-- ==== Sys2Proof/Laws/State.lean ====
section
/-! SUPPORT. One lemma for each field of the state after each named update: the new value where the update writes the field,
the old one everywhere else. -/

namespace Sys2Proof.Machine

/-! ## `State.setSlot` -/

@[simp] theorem setSlot_pending (s : State) (n : Nat) (x : Slot) : (s.setSlot n x).pending = s.pending := rfl
@[simp] theorem setSlot_ties (s : State) (n : Nat) (x : Slot) : (s.setSlot n x).ties = s.ties := rfl
@[simp] theorem setSlot_micros (s : State) (n : Nat) (x : Slot) : (s.setSlot n x).micros = s.micros := rfl
@[simp] theorem setSlot_powered (s : State) (n : Nat) (x : Slot) : (s.setSlot n x).powered = s.powered := rfl
@[simp] theorem setSlot_rstnLow (s : State) (n : Nat) (x : Slot) : (s.setSlot n x).rstnLow = s.rstnLow := rfl
@[simp] theorem setSlot_sa1 (s : State) (n : Nat) (x : Slot) : (s.setSlot n x).sa1 = s.sa1 := rfl
@[simp] theorem setSlot_sa0 (s : State) (n : Nat) (x : Slot) : (s.setSlot n x).sa0 = s.sa0 := rfl
@[simp] theorem setSlot_stage (s : State) (n : Nat) (x : Slot) : (s.setSlot n x).stage = s.stage := rfl
@[simp] theorem setSlot_resetCause (s : State) (n : Nat) (x : Slot) : (s.setSlot n x).resetCause = s.resetCause := rfl
@[simp] theorem setSlot_slots (s : State) (n : Nat) (x : Slot) : (s.setSlot n x).slots = put1 s.slots n x := rfl
@[simp] theorem setSlot_plays (s : State) (n : Nat) (x : Slot) : (s.setSlot n x).plays = s.plays := rfl
@[simp] theorem setSlot_frozen (s : State) (n : Nat) (x : Slot) : (s.setSlot n x).frozen = s.frozen := rfl
@[simp] theorem setSlot_claims (s : State) (n : Nat) (x : Slot) : (s.setSlot n x).claims = s.claims := rfl
@[simp] theorem setSlot_channels (s : State) (n : Nat) (x : Slot) : (s.setSlot n x).channels = s.channels := rfl
@[simp] theorem setSlot_thermal (s : State) (n : Nat) (x : Slot) : (s.setSlot n x).thermal = s.thermal := rfl
@[simp] theorem setSlot_lines (s : State) (n : Nat) (x : Slot) : (s.setSlot n x).lines = s.lines := rfl
@[simp] theorem setSlot_patterns (s : State) (n : Nat) (x : Slot) : (s.setSlot n x).patterns = s.patterns := rfl
@[simp] theorem setSlot_watchdog (s : State) (n : Nat) (x : Slot) : (s.setSlot n x).watchdog = s.watchdog := rfl
@[simp] theorem setSlot_fallbackOn (s : State) (n : Nat) (x : Slot) : (s.setSlot n x).fallbackOn = s.fallbackOn := rfl
@[simp] theorem setSlot_entryCount (s : State) (n : Nat) (x : Slot) : (s.setSlot n x).entryCount = s.entryCount := rfl
@[simp] theorem setSlot_receiver (s : State) (n : Nat) (x : Slot) : (s.setSlot n x).receiver = s.receiver := rfl
@[simp] theorem setSlot_linkReply (s : State) (n : Nat) (x : Slot) : (s.setSlot n x).linkReply = s.linkReply := rfl
@[simp] theorem setSlot_linkAddress (s : State) (n : Nat) (x : Slot) : (s.setSlot n x).linkAddress = s.linkAddress := rfl
@[simp] theorem setSlot_linkBaud (s : State) (n : Nat) (x : Slot) : (s.setSlot n x).linkBaud = s.linkBaud := rfl
@[simp] theorem setSlot_spAddress (s : State) (n : Nat) (x : Slot) : (s.setSlot n x).spAddress = s.spAddress := rfl
@[simp] theorem setSlot_spReply (s : State) (n : Nat) (x : Slot) : (s.setSlot n x).spReply = s.spReply := rfl
@[simp] theorem setSlot_spWrite (s : State) (n : Nat) (x : Slot) : (s.setSlot n x).spWrite = s.spWrite := rfl
@[simp] theorem setSlot_spReading (s : State) (n : Nat) (x : Slot) : (s.setSlot n x).spReading = s.spReading := rfl
@[simp] theorem setSlot_serviceMode (s : State) (n : Nat) (x : Slot) : (s.setSlot n x).serviceMode = s.serviceMode := rfl
@[simp] theorem setSlot_spAck (s : State) (n : Nat) (x : Slot) : (s.setSlot n x).spAck = s.spAck := rfl
@[simp] theorem setSlot_spOut (s : State) (n : Nat) (x : Slot) : (s.setSlot n x).spOut = s.spOut := rfl
@[simp] theorem setSlot_config (s : State) (n : Nat) (x : Slot) : (s.setSlot n x).config = s.config := rfl
@[simp] theorem setSlot_store (s : State) (n : Nat) (x : Slot) : (s.setSlot n x).store = s.store := rfl
@[simp] theorem setSlot_imageValid (s : State) (n : Nat) (x : Slot) : (s.setSlot n x).imageValid = s.imageValid := rfl
@[simp] theorem setSlot_resumeSet (s : State) (n : Nat) (x : Slot) : (s.setSlot n x).resumeSet = s.resumeSet := rfl
@[simp] theorem setSlot_image (s : State) (n : Nat) (x : Slot) : (s.setSlot n x).image = s.image := rfl
@[simp] theorem setSlot_checkGood (s : State) (n : Nat) (x : Slot) : (s.setSlot n x).checkGood = s.checkGood := rfl
@[simp] theorem setSlot_flags (s : State) (n : Nat) (x : Slot) : (s.setSlot n x).flags = s.flags := rfl
@[simp] theorem setSlot_lastRefusal (s : State) (n : Nat) (x : Slot) : (s.setSlot n x).lastRefusal = s.lastRefusal := rfl
@[simp] theorem setSlot_lastEviction (s : State) (n : Nat) (x : Slot) : (s.setSlot n x).lastEviction = s.lastEviction := rfl
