-- ==== Sys2Proof/Tests/Slice0.lean ====
section
/-! SUPPORT. Tests of the author: ill-formed commands that the check refuses, the manual's worked numbers, small runs of one
step, and for every statement a state and operands that meet its hypotheses. -/

namespace Sys2Proof.Tests

open Sys2Proof Sys2Proof.Machine

set_option Elab.async false

/-! ## Well-formedness -/

theorem test_wf_reply_address_is_no_request : Instr.wf (.keepalive (.link 0x80) []) = false := by decide
theorem test_wf_address_7Fh_may_come : Instr.wf (.keepalive (.link 0x7F) []) = true := by decide
theorem test_wf_payload_of_61 : Instr.wf (.save .servicePort (List.replicate 61 0)) = false := by decide
theorem test_wf_payload_of_60 : Instr.wf (.save .servicePort (List.replicate 60 0)) = true := by decide
theorem test_wf_known_code_is_no_bad_request : Instr.wf (.badRequest (.link 1) 0x30) = false := by decide
theorem test_wf_broadcast_is_for_this_unit : Instr.wf (.frameForAnotherUnit 0) = false := by decide
theorem test_wf_play_ids :
    (Instr.wf (.delayExpiry 0), Instr.wf (.rampStepExpiry 25), Instr.wf (.holdExpiry 25), Instr.wf (.fadeStepExpiry 0)) =
      (false, false, false, false) := by decide
theorem test_wf_channels :
    (Instr.wf (.retryExpiry 0), Instr.wf (.goodRunExpiry 17), Instr.wf (.openLoadDetection 17),
      Instr.wf (.faultConditionChange 0 .short true), Instr.wf (.trip 17 .short)) =
      (false, false, false, false, false) := by decide
theorem test_wf_open_load_is_no_trip : Instr.wf (.trip 1 .openLoad) = false := by decide
theorem test_wf_samples : (Instr.wf (.temperatureSample (-41)), Instr.wf (.temperatureSample 201)) = (false, false) := by decide
theorem test_wf_lines : (Instr.wf (.rawLevelChange 0 .low), Instr.wf (.debounceExpiry 9)) = (false, false) := by decide
theorem test_wf_patterns : (Instr.wf (.windowExpiry 0), Instr.wf (.windowExpiry 17)) = (false, false) := by decide

/-- No word spells a command: the table gives no row any bits. -/
theorem test_no_word_spells_a_command : decodeTableWord 8 0x30 = none := rfl

/-! ## The manual's worked numbers -/

set_option maxRecDepth 4000 in
theorem test_crc_worked_frames :
    (crc8 [0x01, 0x00, 0x05], crc8 [0xFF, 0x00], crc8 [0x03, 0x01, 0x30, 0x0C]) = (0x70, 0xD7, 0x8C) := by decide

theorem test_curves_at_192 :
    (curveValue .linear 192, curveValue .square 192, curveValue .cube 192, curveValue .switch 127) =
      (3083, 2321, 1747, 0) := by decide

theorem test_scaled_levels :
    (scaledLevel 2519 200 255, scaledLevel 1747 180 200, scaledLevel 4095 100 50, scaledLevel 16 1 255) =
      (1975, 967, 314, 0) := by decide

theorem test_fade_series : (List.range 8).map (fadeLevel 1975 8) = [1975, 1728, 1481, 1234, 987, 740, 493, 246] := by decide

theorem test_derate_at_2000 : deratedLevel 2000 160 = 1250 := by decide

theorem test_reading_rounds_down : ((-37 : Int).fdiv 4, (1853 : Int).fdiv 16) = (-10, 115) := by decide

theorem test_thermal_table :
    [(ThermalState.normal, (116 : Int)), (.warn, 130), (.warn, 135), (.shutdown, 128), (.shutdown, 125), (.warn, 105)].map
        (fun p => thermalStep Items.factory p.1 p.2) =
      [(.warn, some .thermalWarn), (.warn, none), (.shutdown, some .thermalShutdown), (.shutdown, none), (.warn, none),
        (.normal, none)] := by decide

theorem test_service_port_addresses :
    (spAddressOf false false, spAddressOf false true, spAddressOf true false, spAddressOf true true) =
      (0x30, 0x31, 0x32, 0x33) := by decide

theorem test_factory_pattern_bytes : PatternRecord.factory.bytes = [0x00, 0x01, 0x01, 0x00, 0x14, 0x00, 0x01] := by decide

theorem test_empty_record_is_16_bytes : CueRecord.empty.bytes.length = 16 := by decide

theorem test_config_block_is_49_bytes : Items.factory.bytes.length = 49 := by decide

/-! ## Small states -/

/-- A cue on CH1 with a ramp 0 to 2, release fade 4 and this end action. -/
def cue (e : EndAction) : CueRecord :=
  { CueRecord.empty with
    priority := 4, channels := [⟨1, 255⟩], stopStep := 2, stepPeriod := 5, releaseFade := 4, endAction := e }

/-- RUNNING, with cue 1 (RELEASE, held) and nothing playing. -/
def idleState : State :=
  { State.reset with stage := .running, slots := put1 State.reset.slots 1 ⟨.held, 1, cue .release⟩ }

/-- A play of cue 1 in this phase, from the Building Link, whose timer has run out. -/
def playIn (phase : Phase) : Play :=
  { cue := 1, source := .buildingLink, priority := 4, phase := phase, step := 1, timer := 0, repeats := .times 0,
    pendingRestart := false }

/-- RUNNING with cue 1 holding record `r` and play 1 running it. -/
def playing (r : CueRecord) (phase : Phase) : State :=
  { idleState with
    slots := put1 State.reset.slots 1 ⟨.held, 1, r⟩
    plays := put1 State.reset.plays 1 (some (playIn phase))
    claims := put1 State.reset.claims 1 [1] }

/-- RUNNING with IN1 enabled, its accepted level HIGH, and pattern 1 waiting for PRESS(1) as its second of two elements. -/
def wired (raw : LineLevel) (timer : Option Nat) : State :=
  { idleState with
    config := { Items.factory with lines := put1 Items.factory.lines 1 ⟨true, .low, .ms20⟩ }
    lines := put1 State.reset.lines 1 ⟨raw, some .high, timer⟩
    patterns := put1 State.reset.patterns 1 ⟨⟨true, [⟨1, .release⟩, ⟨1, .press⟩], 20, .trigger, 1⟩, 1, some 500000⟩ }

/-- Cue 1 sustains at level 32 on CH1, which is driven, its SHORT reported and measured. -/
def driving : State :=
  { playing (cue .sustain) .sustain with
    plays := put1 State.reset.plays 1 (some { playIn .sustain with step := 2, timer := 0 })
    channels := put1 State.reset.channels 1
      { Channel.initial with level := 32, goodRun := some 30000000, short := ⟨true, some 100⟩ } }

/-- CH1 TRIPPED, its owner's level 32. -/
def trippedState : State :=
  { driving with
    channels := put1 State.reset.channels 1
      { Channel.initial with state := .tripped, retryCount := 1, retryTimer := some 0, short := ⟨true, none⟩ } }

/-! ## One step each -/

theorem test_trigger_admits_play_1 :
    (match exec (.trigger (.link 1) [1]) idleState with
      | .next t => (t.play 1).map (fun p => (p.cue, p.phase, p.timer)) == some (1, .ramp, 5) &&
          t.claimList 1 == [1] && t.linkReply == .waiting ⟨.ok, [1]⟩ ⟨none, false⟩
      | _ => false) = true := by decide

theorem test_ramp_step_moves_up :
    (match exec (.rampStepExpiry 1) (playing (cue .release) .ramp) with
      | .next t => (t.play 1).map (fun p => (p.phase, p.step)) == some (.fadeout [⟨1, 32⟩] 0, 2)
      | _ => false) = true := by decide

theorem test_fade_completes_and_frees :
    (match exec (.fadeStepExpiry 1) (playing (cue .release) (.fadeout [⟨1, 16⟩] 3)) with
      | .next t => t.play 1 == none && t.claimList 1 == []
      | _ => false) = true := by decide

theorem test_watchdog_expiry_counts :
    (match exec .watchdogExpiry { idleState with watchdog := some 0 } with
      | .next t => t.fallbackOn && t.entryCount == 1 && t.atnLow && t.play 24 == none
      | _ => false) = true := by decide

theorem test_trip_forces_the_output_to_0 :
    (match exec (.trip 1 .short) driving with
      | .next t => (t.channel 1).map (fun x => (x.state, x.retryCount, x.level, x.retryTimer)) ==
          some (.tripped, 1, 0, some 500000) && t.raised .channelTrip
      | _ => false) = true := by decide

theorem test_retry_drives_again :
    (match exec (.retryExpiry 1) trippedState with
      | .next t => (t.channel 1).map (fun x => (x.state, x.retryCount, x.level, x.short.persistence)) ==
          some (.normal, 1, 32, some 0)
      | _ => false) = true := by decide

theorem test_debounce_completes_a_pattern :
    (match exec (.debounceExpiry 1) (wired .low (some 0)) with
      | .next t => t.raised .patternMatch && (t.play 1).map (·.source) == some (.input 1) &&
          (t.pattern 1).map (·.progress) == some 0
      | _ => false) = true := by decide

theorem test_load_end_on_a_bad_check_word :
    (match exec .imageLoadEnd { State.reset with checkGood := false } with
      | .next t => t.stage == .settling 500000 && t.imageValid == false && t.atnLow
      | _ => false) = true := by decide

theorem test_step_on_an_empty_queue_is_50_us :
    (match step { State.reset with stage := .settling 3000, watchdog := some 70 } with
      | .next t => t.stage == .settling 2950 && t.watchdog == some 20 && t.micros == 50
      | _ => false) = true := by decide

theorem test_play_timers_move_at_the_end_of_a_ms :
    [900, 950].map (fun micros =>
      match step { playing (cue .release) .ramp with
          micros := micros, plays := put1 State.reset.plays 1 (some { playIn .ramp with timer := 3 }) } with
      | .next t => (t.play 1).map (·.timer)
      | _ => none) = [some 3, some 2] := by decide

theorem test_expiry_behind_a_restart_does_not_come :
    (match exec (.trigger (.link 1) [1]) (playing { cue .release with stopStep := 0, releaseFade := 0 } .ramp) with
      | .next t =>
        match exec (.rampStepExpiry 1) t with
        | .next u => u == t && (u.play 1).isSome
        | _ => false
      | _ => false) = true := by decide

theorem test_window_time_left_is_in_whole_ms :
    [500000, 499950, 499050, 499000, 0].map msLeft = [500, 500, 500, 499, 0] := by decide

/-- The port has acknowledged a write to its address. -/
def written (s : State) : State := { s with spAck := true, spReply := .preparing, spWrite := .acknowledged }

/-- A whole write has come on the Service Port, and its request is about to be acted on. -/
def wholeWrite (s : State) : State := { s with spAck := true, spReply := .preparing }

theorem test_write_to_another_target_is_not_taken :
    (match exec (.spWriteStart 0x31) idleState with
      | .next t =>
        match exec (.freeze .servicePort []) t with
        | .next u => u == { t with spWrite := .none } && u.frozen == false
        | _ => false
      | _ => false) = true := by decide

theorem test_read_in_progress_is_cut_by_off :
    (match exec (.setServiceMode (.link 1) [3])
        { idleState with spReply := .ready ⟨.ok, [7]⟩, spReading := some [7, 9] } with
      | .next t =>
        match exec (.spRead none ⟨2, true⟩) t with
        | .next u => t.spReply == .none && u.spOut == [0xFF, 0xFF] && u.spReading == none
        | _ => false
      | _ => false) = true := by decide

theorem test_a_read_that_has_ended_supplies_nothing :
    (match exec (.spRead (some 0x30) ⟨1, true⟩) { idleState with spReply := .ready ⟨.ok, [7]⟩ } with
      | .next t =>
        match exec (.spRead none ⟨2, false⟩) t with
        | .next u => t.spOut == [0] && u == t && t.spReply == .ready ⟨.ok, [7]⟩
        | _ => false
      | _ => false) = true := by decide

theorem test_detection_before_its_time :
    (match exec (.trip 1 .short) { driving with config := { Items.factory with deglitch := .us200 } } with
      | .next t => (t.channel 1).map (·.state) == some .normal
      | _ => false) = true := by decide

theorem test_step_takes_a_due_expiry :
    (match step { State.reset with stage := .settling 0 } with
      | .next t => t.stage == .running && t.raised .restarted && t.ties == 1
      | _ => false) = true := by decide

/-! ## Witnesses: for every statement with hypotheses, states and operands that meet them, clause by clause -/

/-- A save that this port owns, of the factory contents. -/
def savingBy (p : Port) : State := { idleState with store := .saving p Image.factory, checkGood := false, imageValid := false }

/-- Fallback is on, its count 7, and record 24 plays cue 1 in this phase. -/
def inFallback (phase : Phase) : State :=
  { idleState with
    fallbackOn := true, entryCount := 7, claims := put1 State.reset.claims 1 [24]
    plays := put1 State.reset.plays 24 (some { playIn phase with source := .fallback, priority := 16 }) }

/-- Slot 1 is HELD and without a play; records 1..n play the cues 2..n+1, all on CH1 at priority 4, six of them claiming it. -/
def crowded (n : Nat) : State :=
  { idleState with
    plays := mapBank1 (fun id _ => if id ≤ n then some { playIn .ramp with cue := id + 1 } else none) State.reset.plays
    claims := put1 State.reset.claims 1 (List.range' 1 6) }

/-- Cue 1 in HOLD chains to cue 2, whose slot holds a cue on CH2 of this policy. -/
def chaining (status : SlotStatus) (policy : Policy) (second : Option Play) : State :=
  let s := playing (cue (.chain 2)) .hold
  { s with
    slots := put1 s.slots 2 ⟨status, 1, { cue .release with channels := [⟨2, 255⟩], policy := policy }⟩
    plays := put1 s.plays 2 second }

def secondPlay : Play := { playIn .ramp with cue := 2 }

/-- A held cue with this status in slot 1. -/
def slotIs (s : State) (status : SlotStatus) : State := { s with slots := put1 s.slots 1 ⟨status, 1, cue .sustain⟩ }

theorem wit_taken_other :
    Taken idleState .other (.link 1) idleState .unicast ∧ Taken idleState .other (.link 0) idleState .group ∧
      Taken idleState .other .servicePort (wholeWrite idleState) .servicePort := ⟨⟨rfl, rfl, by decide⟩, ⟨rfl, rfl, by decide⟩, ⟨rfl, rfl, by decide⟩⟩

theorem wit_taken_reading :
    Taken idleState .reading (.link 1) idleState .unicast ∧ Taken idleState .reading .servicePort (wholeWrite idleState) .servicePort :=
  ⟨⟨rfl, rfl, by decide⟩, ⟨rfl, rfl, by decide⟩⟩

theorem wit_taken_link_only :
    Taken idleState .linkOnly (.link 1) idleState .unicast ∧ Taken idleState .linkOnly (.link 0) idleState .group :=
  ⟨⟨rfl, rfl, by decide⟩, ⟨rfl, rfl, by decide⟩⟩

/-- A request is taken in every other state that the witnesses below use. -/
theorem wit_taken_elsewhere :
    [savingBy .servicePort, inFallback .ramp, crowded 6, playing (cue .sustain) .sustain, slotIs idleState .retiring].all
      (fun s => s.receive (.link 1) = (s, some .unicast) ∧ s.portCheck .other .unicast = none ∧
        s.portCheck .linkOnly .unicast = none) = true := by decide +kernel

theorem wit_IdleStep :
    State.reset.pending = [] ∧ State.reset.due = [] ∧ State.reset.stage ≠ .held ∧ State.reset.frozen = false ∧
      { State.reset with stage := .settling 0 }.due = [.entryToRunning] ∧
      { idleState with frozen := true, watchdog := some 0 }.due = [.watchdogExpiry] ∧
      { State.reset with micros := 950 }.due = [] ∧ { State.reset with stage := .held }.due = [] := by decide +kernel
──────────────────────────────
▸ Exercise instructions:
From the very first line of the records down to the line with "s.pending := rfl", please write out each line exactly, including both ends and no other lines.

▸ Exercise solution:
-- ==== Sys2Proof/Laws/State.lean ====
section
/-! SUPPORT. One lemma for each field of the state after each named update: the new value where the update writes the field,
the old one everywhere else. -/

namespace Sys2Proof.Machine

/-! ## `State.setSlot` -/

@[simp] theorem setSlot_pending (s : State) (n : Nat) (x : Slot) : (s.setSlot n x).pending = s.pending := rfl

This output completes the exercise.